I've had some dwarf water lettuce in my tank for 3 or 4 weeks now, to try to decrease the Nitrate level in my tank. We are on a natural well, so our water has high levels of Nitrate in it.... frequent water changes don't help since the new water has Nitrates in it as well... anyway, I noticed about 2 weeks ago that the plants were turning yellow. The LFS suggested an aquatic fertilizer because the iron level in our well water is probably too low for the plants. I've been using that for 2 weeks now, and am supposed to increase the dosage this week. (Haven't noticed it getting better yet, but it hasn't really gotten any worse).

Tonight when I was checking out the plants, I noticed tiny (and I mean tiny!) red specks on the plants. I stared at them for a few minutes and realized they were moving! *y2 (Eeeeeew!) I took the water lettuce out and rinsed them under tap water and placed them back in the tank. (I got rid of a bunch of the mites, because I saw them swimming in the bowl I had used to move the plant - in the bowl they looked clear/white and longer - but, a few hours later, the mites were back ontop of the plants again! 
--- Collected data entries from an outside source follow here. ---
-- ==== Sys2Proof/Syntax.lean ====
section
/-! DEFINITION. The commands of the block: the SETUP packet that carries one, its operand fields,
and the inductive `Instr` with one constructor per row of spec/opcode_table.json
(spec/30_encoding.md R90 to R93). -/

namespace Sys2Proof

/-- Direction of a data stage and of a transfer: `read` is slave to host (USB IN), `write` is host to
slave (USB OUT) (R95). -/
inductive Dir
  | read
  | write
  deriving DecidableEq, Repr, Inhabited

/-- The eight bytes of one control request, in byte-offset order 0 to 7 (R90; the offsets are PRESUMED,
log entry 1). -/
structure Packet where
  bmRequestType : Byte
  bRequest      : Byte
  wValueLo      : Byte
  wValueHi      : Byte
  wIndexLo      : Byte
  wIndexHi      : Byte
  wLengthLo     : Byte
  wLengthHi     : Byte
  deriving DecidableEq, Repr, Inhabited

/-- A control request as the transport delivers it: the SETUP packet, and the direction in which the host
runs the data stage (R10, R208). The direction is the host's move and is not decoded from
`bmRequestType` (R102; log entry 4). -/
structure Request where
  packet    : Packet
  dataStage : Dir
  deriving DecidableEq, Repr, Inhabited

/-- The operand fields of a request: everything in the packet but the opcode (R90, R93). The fields a
command does not use are kept, so that no bit of an encoding is lost (R99). -/
structure Fields where
  bmRequestType : Byte
  wValue        : Word16
  wIndex        : Word16
  wLength       : Word16
  deriving DecidableEq, Repr, Inhabited

/-- The eight commands, one constructor per row of the opcode table (R91). -/
inductive Instr
  /-- ECHO, opcode 0x00 (R191). -/
  | echo (f : Fields)
  /-- GET_CAPABILITIES, opcode 0x01 (R192). -/
  | getCapabilities (f : Fields)
  /-- SET_DELAY, opcode 0x02 (R193 to R196). -/
  | setDelay (f : Fields)
  /-- GET_STATUS, opcode 0x03 (R197). -/
  | getStatus (f : Fields)
  /-- PERFORM_IO, opcode 0x04, no flags (R198 to R204). -/
  | performIo (f : Fields)
  /-- PERFORM_IO_BEGIN, opcode 0x05. -/
  | performIoBegin (f : Fields)
  /-- PERFORM_IO_END, opcode 0x06. -/
  | performIoEnd (f : Fields)
  /-- PERFORM_IO_BEGIN_END, opcode 0x07. -/
  | performIoBeginEnd (f : Fields)
  deriving DecidableEq, Repr, Inhabited

/-- The operand fields of a command. -/
def Instr.fields : Instr → Fields
  | .echo f => f
  | .getCapabilities f => f
  | .setDelay f => f
  | .getStatus f => f
  | .performIo f => f
  | .performIoBegin f => f
  | .performIoEnd f => f
  | .performIoBeginEnd f => f

/-- The PERFORM_IO command with the given BEGIN and END flags (R92). -/
def Instr.performIoOf (begin_ end_ : Bool) (f : Fields) : Instr :=
  match begin_, end_ with
  | false, false => .performIo f
  | true, false => .performIoBegin f
  | false, true => .performIoEnd f
  | true, true => .performIoBeginEnd f

end Sys2Proof
end

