-- ==== Sys2Proof/Machine/Transfer.lean ====
section
/-! DEFINITION. PERFORM_IO with its four flag variants (spec/43_command_dispatcher.md R198 to R204). -/

namespace Sys2Proof.Machine

/-- After `start` and the stops: arm the pump, or complete a zero-length request in its own step (R199, R200). -/
def armOrAcknowledge (p : Packet) (s : State) : State :=
  if 0 < lengthOf p then s.writePt ⟨dirOf p, lengthOf p, deferStopOf p⟩
  else s.record .usbStatusStage

/-- `performIO(req)` (R199): no answer while unconfigured; else `start`, the redundant stop of a failed start, the
immediate stop of a zero-length request with END (R202), and the arming or the acknowledge. -/
def performIo (req : Request) (s : State) : Result State :=
  if s.ts = .unconfigured then unanswered req s
  else
    andThen (start (addr8 req.packet) s) fun r =>
      andThen (if r.1 then .next r.2 else stop r.2) fun s =>
        andThen (if endFlag req.packet ∧ lengthOf req.packet = 0 then stop s else .next s) fun s =>
          .next (armOrAcknowledge req.packet s)

/-- PERFORM_IO (R199). -/
def execPerformIo (f : Fields) (s : State) : Result State :=
  let req := requestOf (.performIo f) s
  admitted req s (performIo req s)

/-- PERFORM_IO with BEGIN, which no rule reads (R201). -/
def execPerformIoBegin (f : Fields) (s : State) : Result State :=
  let req := requestOf (.performIoBegin f) s
  admitted req s (performIo req s)

/-- PERFORM_IO with END (R202). -/
def execPerformIoEnd (f : Fields) (s : State) : Result State :=
  let req := requestOf (.performIoEnd f) s
  admitted req s (performIo req s)

/-- PERFORM_IO with BEGIN and END. -/
def execPerformIoBeginEnd (f : Fields) (s : State) : Result State :=
  let req := requestOf (.performIoBeginEnd f) s
  admitted req s (performIo req s)

end Sys2Proof.Machine
end

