-- ==== Sys2Proof/Machine/Dispatch.lean ====
section
/-! DEFINITION. The dispatch of a decoded command to its meaning (spec/43_command_dispatcher.md R190). -/

namespace Sys2Proof.Machine

def exec (i : Instr) (s : State) : Host.Outcome State Fault Refusal :=
  match i with
  | .echo f => Sys2Proof.Machine.execEcho f s
  | .getCapabilities f => Sys2Proof.Machine.execGetCapabilities f s
  | .setDelay f => Sys2Proof.Machine.execSetDelay f s
  | .getStatus f => Sys2Proof.Machine.execGetStatus f s
  | .performIo f => Sys2Proof.Machine.execPerformIo f s
  | .performIoBegin f => Sys2Proof.Machine.execPerformIoBegin f s
  | .performIoEnd f => Sys2Proof.Machine.execPerformIoEnd f s
  | .performIoBeginEnd f => Sys2Proof.Machine.execPerformIoBeginEnd f s

end Sys2Proof.Machine
end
*H2 Has anyone had this problem before? Are these mites going to kill my water lettuce OR any inhabitants in the tank? (The do swim - I saw them swimming in the bowl the plants were put in!) Should I get rid of the water lettuce? :fish9:

Thanks so much for any help you can give!!


----------



## jerichodrum (Mar 23, 2011)

sounds like spider mites but that crazy.. Spider mites in an aquarium?


----------



## holly12 (Apr 21, 2011)

I have no clue... but they keep coming back! I know they swim because they swam in the bowl I used to transfer them... but I don't see them swimming in the tank - they're just on top of the leaves.....


----------



## jerichodrum (Mar 23, 2011)

yeah. I wouldnt know what to do about that, without doing some damage to your aquascape. are there any fish in the tank?
Just curious cause i would think they would eat them.. Depending on what you have


----------



## holly12 (Apr 21, 2011)

Yep. I have 2 guppies at the moment. Since the bugs seem to be on the tops of the leaves (they are floating plants), I don't think they know the bugs are there...


----------



## jerichodrum (Mar 23, 2011)

I honestly dont know anyway to get rid of them besides adding a couple fish like gouramis. Or taking everything apart and cleaning with a water alcohol mix. It would dehydrate them and kill many of them. but you need to disassemble everything and clean it all. 
Id opt to take the plant out, and put something that likes live food for several days. 
Thats about all I can offer. I dont like to use any chemical near my tanks.


----------



## phys (Feb 4, 2011)

interesting problem here. Is that the only plant they stay on? if so, it could be a natural food source for the bug. Which means, get rid of the plant, it gets rid of the bug.. but, its never that easy. As jerichodrum said, maybe get some bug eaters. if that doesnt work, then break it down. 
Suprisingly, i just read an article that says, mint, thyme and/or garlic may help repel or kill what could be aphids munching on your water lettuce. maybe try that? 
Do the bugs go to the surface of the water for air??


----------